TASK GOAL: Write out exactly the lines from the first line of the records below through the line that contains "((Opens (frame 7", and stop there.
(DATA TO EXAMINE Opens)
theorem wit_HoldersOpenContributeAndApply_8 :
    ((Opens (frame 7 9 8 3 0 words0) words0) → (∃ s : State, ∃ m : Fin 16, ∃ f : SiteFrame, ∃ u : State, ∃ data : List Byte, ∃ e : SxEntry, ∃ r : SxRound, ∃ lin, ∃ q, ∃ wq, ∃ d, (FrameFor s u m f data e) ∧ (e.state < 3) ∧ (f.round = e.round) ∧ (data.length = 8192) ∧ (u.roundOf m e f.srcSite = r) ∧ (r.merged.any (fun x => x.1 == f.item) = false) ∧ (r.head = some (lin, q, wq)) ∧ ((List.range (max 1 ((e.nchunk + 65535) / 65536))).all (fun p => r.counted.any (fun c => c.1 == p)) = true) ∧ ((List.range (e.nchunk * e.chunkElems / 4096)).all (fun i => i == f.item || r.merged.any (fun x => x.1 == i)) = true) ∧ ((u.shard? m e.idx).bind (fun x => x.desc) = some d) ∧ (Apart (u.sxAt m e.idx) 128 (u.base4k (R.SX_PEN_LO m) (R.SX_PEN_HI m) + 8 * e.idx) 8))) :=
  fun hA => ⟨lastSt, 15, (frame 7 9 8 3 0 words0), (heardFrom lastSt 15 (frame 7 9 8 3 0 words0)), words0, (lastSt.sxEntry 15 1), lastRound, 77, 0x220, 3, desc1, ⟨frameOpens _ _ _ _ (by decide) rfl hA, by decide, by decide +kernel⟩, by decide +kernel, by decide +kernel, by decide +kernel, rfl, by decide +kernel, by decide +kernel, by decide +kernel, by decide +kernel, by decide +kernel, by unfold Apart; decide +kernel⟩

theorem wit_HoldersOpenContributeAndApply_9 :
    ((Opens (frame 11 9 8 0 1 []) []) → (∃ s : State, ∃ m : Fin 16, ∃ f : SiteFrame, ∃ u : State, ∃ data : List Byte, ∃ e : SxEntry, (FrameFor s u m f data e) ∧ (e.state = 1) ∧ (f.round = e.round) ∧ ((u.sx m).rounds.any (fun r => r.shard == e.idx && r.leader == f.srcSite) = true) ∧ (f.aux % 256 = 1))) :=
  fun hA => ⟨(holdSt 1 (withRound round1)), 15, (frame 11 9 8 0 1 []), (heardFrom (holdSt 1 (withRound round1)) 15 (frame 11 9 8 0 1 [])), ([]), ((holdSt 1 (withRound round1)).sxEntry 15 1), ⟨frameOpens _ _ _ _ (by decide) rfl hA, by decide, by decide +kernel⟩, by decide +kernel⟩

theorem wit_HoldersOpenContributeAndApply_10 :
    ((Opens (frame 11 9 8 0 4 []) []) → (∃ s : State, ∃ m : Fin 16, ∃ f : SiteFrame, ∃ u : State, ∃ data : List Byte, ∃ e : SxEntry, (FrameFor s u m f data e) ∧ (e.state = 1) ∧ (f.round = e.round) ∧ ((u.sx m).rounds.any (fun r => r.shard == e.idx && r.leader == f.srcSite) = true) ∧ (f.aux % 256 = 4))) :=
  fun hA => ⟨(holdSt 1 (withRound round1)), 15, (frame 11 9 8 0 4 []), (heardFrom (holdSt 1 (withRound round1)) 15 (frame 11 9 8 0 4 [])), ([]), ((holdSt 1 (withRound round1)).sxEntry 15 1), ⟨frameOpens _ _ _ _ (by decide) rfl hA, by decide, by decide +kernel⟩, by decide +kernel⟩

theorem wit_SnapshotsRebaseAndSitesStayInTouch_1 :
    ((Opens (frame 8 9 8 0 0 []) []) → (∃ s : State, ∃ m : Fin 16, ∃ f : SiteFrame, ∃ u : State, ∃ data : List Byte, ∃ e : SxEntry, ∃ sh : Shard, ∃ d : ShardDesc, (FrameFor s u m f data e) ∧ (u.shard? m e.idx = some sh) ∧ (sh.desc = some d) ∧ (e.state < 2) ∧ ((sh.j.state = 1 → sh.j.outer = false)) ∧ ((u.sx m).items.any (fun i => i.shard == e.idx && i.site == f.srcSite && (i.ftype == 9 || i.ftype == 10)) = false))) :=
  fun hA => ⟨(holdSt 1 Sx.reset), 15, (frame 8 9 8 0 0 []), (heardFrom (holdSt 1 Sx.reset) 15 (frame 8 9 8 0 0 [])), ([]), ((holdSt 1 Sx.reset).sxEntry 15 1), ({ shard1 (journal1 0) with idx := 1 }), desc1, ⟨frameOpens _ _ _ _ (by decide) rfl hA, by decide, by decide +kernel⟩, by decide +kernel⟩

theorem wit_SnapshotsRebaseAndSitesStayInTouch_2 :
    ((Opens (frame 9 9 20 0 0 (leBytes 8 55 ++ leBytes 4 16)) (leBytes 8 55 ++ leBytes 4 16)) → (∃ s : State, ∃ m : Fin 16, ∃ f : SiteFrame, ∃ u : State, ∃ data : List Byte, ∃ e : SxEntry, ∃ r : SxRebase, ∃ d : ShardDesc, ∃ i : Nat, (FrameFor s u m f data e) ∧ ((u.sx m).rebases.find? (fun r => r.shard == e.idx) = some r) ∧ ((u.shard? m e.idx).bind (fun x => x.desc) = some d) ∧ (r.site = f.srcSite) ∧ (r.module = f.srcModule) ∧ (r.head = none) ∧ (i < fieldAt data 8 4) ∧ (i ∉ r.got) ∧ (Apart (u.sxAt m e.idx) 128 e.ef (4 * d.exchElems)))) :=
  fun hA => ⟨(holdSt 3 (withRebase (rebase1 none true))), 15, (frame 9 9 20 0 0 (leBytes 8 55 ++ leBytes 4 16)), (heardFrom (holdSt 3 (withRebase (rebase1 none true))) 15 (frame 9 9 20 0 0 (leBytes 8 55 ++ leBytes 4 16))), (leBytes 8 55 ++ leBytes 4 16), ((holdSt 3 (withRebase (rebase1 none true))).sxEntry 15 1), (rebase1 none true), desc1, 15, ⟨frameOpens _ _ _ _ (by decide) rfl hA, by decide, by decide +kernel⟩, by decide +kernel, by decide +kernel, by decide +kernel, by decide +kernel, by decide +kernel, by decide +kernel, by decide +kernel, by unfold Apart; decide +kernel⟩

theorem wit_SnapshotsRebaseAndSitesStayInTouch_3 :
    ((Opens (frame 10 9 20 15 1 words9) words9) → (∃ s : State, ∃ m : Fin 16, ∃ f : SiteFrame, ∃ u : State, ∃ data : List Byte, ∃ e : SxEntry, ∃ r : SxRebase, ∃ d : ShardDesc, ∃ round : Nat, ∃ lineage : Nat, ∃ items : Nat, ∃ n : Nat, ∃ a : Nat, ∃ i, (FrameFor s u m f data e) ∧ ((u.sx m).rebases.find? (fun r => r.shard == e.idx) = some r) ∧ ((u.shard? m e.idx).bind (fun x => x.desc) = some d) ∧ (r.site = f.srcSite) ∧ (r.module = f.srcModule) ∧ (r.head = some (round, lineage, items)) ∧ (data.length = 8192) ∧ (d.exchElems / 2048 = n) ∧ (f.item < 2 * n) ∧ (f.item ∉ r.got) ∧ (a = (if f.aux % 2 = 0 then d.snap + 8192 * (f.item % n) else d.omom + 8192 * (f.item % n))) ∧ (i < items) ∧ (i ∉ f.item :: r.got))) :=
  fun hA => ⟨(holdSt 4 (withRebase (rebase1 (some (20, 55, 16)) false))), 15, (frame 10 9 20 15 1 words9), (heardFrom (holdSt 4 (withRebase (rebase1 (some (20, 55, 16)) false))) 15 (frame 10 9 20 15 1 words9)), words9, ((holdSt 4 (withRebase (rebase1 (some (20, 55, 16)) false))).sxEntry 15 1), (rebase1 (some (20, 55, 16)) false), desc1, 20, 55, 16, 8, (0x3E60000 + 8192 * 7), 0, ⟨frameOpens _ _ _ _ (by decide) rfl hA, by decide, by decide +kernel⟩, by decide +kernel⟩

theorem wit_SnapshotsRebaseAndSitesStayInTouch_4 :
    ((Opens (frame 10 9 20 15 1 words9) words9) → (∃ s : State, ∃ m : Fin 16, ∃ f : SiteFrame, ∃ u : State, ∃ data : List Byte, ∃ e : SxEntry, ∃ r : SxRebase, ∃ d : ShardDesc, ∃ round : Nat, ∃ lineage : Nat, ∃ items : Nat, ∃ n : Nat, ∃ a : Nat, (FrameFor s u m f data e) ∧ ((u.sx m).rebases.find? (fun r => r.shard == e.idx) = some r) ∧ ((u.shard? m e.idx).bind (fun x => x.desc) = some d) ∧ (r.site = f.srcSite) ∧ (r.module = f.srcModule) ∧ (r.head = some (round, lineage, items)) ∧ (data.length = 8192) ∧ (d.exchElems / 2048 = n) ∧ (f.item < 2 * n) ∧ (f.item ∉ r.got) ∧ (a = (if f.aux % 2 = 0 then d.snap + 8192 * (f.item % n) else d.omom + 8192 * (f.item % n))) ∧ ((List.range items).all (fun i => (f.item :: r.got).contains i) = true) ∧ ((d.src = false ∨ u.unseeded m = false)))) :=
  fun hA => ⟨doneSt, 15, (frame 10 9 20 15 1 words9), (heardFrom doneSt 15 (frame 10 9 20 15 1 words9)), words9, (doneSt.sxEntry 15 1), doneReb, desc1, 20, 55, 16, 8, (0x3E60000 + 8192 * 7), ⟨frameOpens _ _ _ _ (by decide) rfl hA, by decide, by decide +kernel⟩, by decide +kernel⟩

theorem wit_SnapshotsRebaseAndSitesStayInTouch_5 :
    ((Opens (frame 12 6 8 0 0 (leBytes 8 1 ++ [2])) (leBytes 8 1 ++ [2])) → (∃ s : State, ∃ m : Fin 16, ∃ f : SiteFrame, ∃ u : State, ∃ data : List Byte, (s.authFrame m f = (u, some data)) ∧ (f.srcSite < 64) ∧ ((∀ e, u.sxFind m f.sxid = some e → f.round ≤ e.round)))) :=
  fun hA => ⟨leadSt, 15, (frame 12 6 8 0 0 (leBytes 8 1 ++ [2])), (heardFrom leadSt 15 (frame 12 6 8 0 0 (leBytes 8 1 ++ [2]))), (leBytes 8 1 ++ [2]), frameOpens _ _ _ _ (by decide) rfl hA, by decide, by decide +kernel⟩

theorem wit_SnapshotsRebaseAndSitesStayInTouch_6 :
    ((Opens (frame 12 5 9 0 0 (leBytes 8 1 ++ [2])) (leBytes 8 1 ++ [2])) → (∃ s : State, ∃ m : Fin 16, ∃ f : SiteFrame, ∃ u : State, ∃ data : List Byte, ∃ e, (s.authFrame m f = (u, some data)) ∧ (f.srcSite < 64) ∧ (u.sxFind m f.sxid = some e) ∧ (e.round < f.round) ∧ (e.state < 3))) :=
  fun hA => ⟨leadSt, 15, (frame 12 5 9 0 0 (leBytes 8 1 ++ [2])), (heardFrom leadSt 15 (frame 12 5 9 0 0 (leBytes 8 1 ++ [2]))), (leBytes 8 1 ++ [2]), (leadSt.sxEntry 15 1), frameOpens _ _ _ _ (by decide) rfl hA, by decide +kernel⟩

theorem wit_SnapshotsRebaseAndSitesStayInTouch_7 :
    (∃ s : State, ∃ m : Fin 16, ∃ site : Fin 64, ∃ md : BitVec 17, (s.now < lookup2 s.sites.sentTo m md.toNat + secTicks)) ∧
    (∃ s : State, ∃ m : Fin 16, ∃ site : Fin 64, ∃ md : BitVec 17, (lookup2 s.sites.sentTo m md.toNat + secTicks ≤ s.now)) ∧
    (∃ s : State, ∃ k : Fin 8, ∃ site : Fin 64, ∃ lost : Nat, (s.get R.SP_LOSTMS F.SP_LOSTMS_MS * msTicks = lost) ∧ ((s.outOfTouch k site = true ∨ s.now < lookup2 s.sites.heard k site + lost))) ∧
    (∃ s : State, ∃ k : Fin 8, ∃ site : Fin 64, ∃ lost : Nat, (s.get R.SP_LOSTMS F.SP_LOSTMS_MS * msTicks = lost) ∧ (s.outOfTouch k site = false) ∧ (lookup2 s.sites.heard k site + lost ≤ s.now)) :=
  ⟨⟨({ base with now := 4199999999 }), 15, 63, 0, by decide⟩,
   ⟨({ base with now := 4200000000 }), 15, 63, 0, by decide⟩,
   ⟨({ base with now := 251999999999 }), 7, 63, 252000000000, by decide, Or.inr (by decide)⟩,
   ⟨({ base with now := 252000000000 }), 7, 63, 252000000000, by decide, by decide, by decide⟩⟩
/-- Canton 7 of 8 in a policy state, SEC_BUF owned by the host view and filled. -/
def secSt (pol : Nat) (c : CantonSec) (buf : List (Nat × List Byte)) : State :=
  let s := base.put R.ARCH_CFG F.ARCH_CFG_CANTON_LOG2 3
  let s := (s.put (R.CPOL_STATUS 7) F.CPOL_STATUS_STATE pol).put R.SEC_OWN F.SEC_OWN_VIEW 8
  buf.foldl (fun t p => t.bufPut p.1 p.2) (s.setCanton 7 c)
def party9 : Party := ⟨9, [1, 2], [3], [4]⟩
def manifest9 : Manifest := ⟨[party9], 1, 1, [5], [], [6]⟩
def held9 : CantonSec := { CantonSec.reset with manifest := some manifest9 }
def spdmSt (f : Spdm → Spdm) : State :=
  let s := base.put R.SEC_STATUS F.SEC_STATUS_IDOK 1
  { s with sec := { s.sec with spdm := f Spdm.reset } }
def starting (phase : Nat) : State :=
  let s := State.reset.put R.BOOT_STATUS F.BOOT_STATUS_PHASE phase
  { s with pwr := { s.pwr with mode := .starting } }
def ka1Msg (purpose : Nat) : List Byte := [1, BitVec.ofNat 8 purpose, 7, 0] ++ leBytes 4 0 ++ leBytes 4 131071 ++ List.replicate 1697 0
def agreement (initiator : Bool) : Agreement := ⟨2, 7, initiator, [1], ka1Msg 2, [], 0⟩
def agreeing (initiator : Bool) (now : Nat) : State :=
  let s := secSt 1 held9 []
  { s with now := now, sec := { s.sec with agreements := [⟨1, 0, true, [], [], [], 0⟩, agreement initiator] } }
def key9 : DataKey := ⟨9, 21, [8]⟩
/-- An ASSIGN argument for canton 7 with one party: assignment, manifest, policy record. -/
def assignArg : List (Nat × List Byte) :=
  [(0, [7, 3, 0, 0] ++ leBytes 4 99), (520, [1, 0, 1, 1] ++ leBytes 4 99 ++ [1]), (520 + 32, [9]),
   (520 + 32 + partyBytes + 512 + 512, [1, 0, 7, 3] ++ leBytes 4 99 ++ leBytes 4 0 ++ [1, 1, 1])]
def scanning (ds : List (Fin 64)) : State :=
  let s := secSt 1 held9 []
  { s with sec := { s.sec with tap := .scan ds } }
/-- An envelope for party 9, into slot 15, of which a share is handed in; bytes put into SEC_BUF after it. -/
def gatherSt (more : List (Nat × List Byte)) : State :=
  secSt 1 { held9 with gathers := [⟨15, 3, 9, 1, [], []⟩], wraps := [(9, [2]), (8, [3])] } ([(0, leBytes 8 3 ++ [9])] ++ more)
(DATA TO EXAMINE Closes)
SOLUTION TO THIS PROBLEM:
theorem wit_HoldersOpenContributeAndApply_8 :
    ((Opens (frame 7 9 8 3 0 words0) words0) → (∃ s : State, ∃ m : Fin 16, ∃ f : SiteFrame, ∃ u : State, ∃ data : List Byte, ∃ e : SxEntry, ∃ r : SxRound, ∃ lin, ∃ q, ∃ wq, ∃ d, (FrameFor s u m f data e) ∧ (e.state < 3) ∧ (f.round = e.round) ∧ (data.length = 8192) ∧ (u.roundOf m e f.srcSite = r) ∧ (r.merged.any (fun x => x.1 == f.item) = false) ∧ (r.head = some (lin, q, wq)) ∧ ((List.range (max 1 ((e.nchunk + 65535) / 65536))).all (fun p => r.counted.any (fun c => c.1 == p)) = true) ∧ ((List.range (e.nchunk * e.chunkElems / 4096)).all (fun i => i == f.item || r.merged.any (fun x => x.1 == i)) = true) ∧ ((u.shard? m e.idx).bind (fun x => x.desc) = some d) ∧ (Apart (u.sxAt m e.idx) 128 (u.base4k (R.SX_PEN_LO m) (R.SX_PEN_HI m) + 8 * e.idx) 8))) :=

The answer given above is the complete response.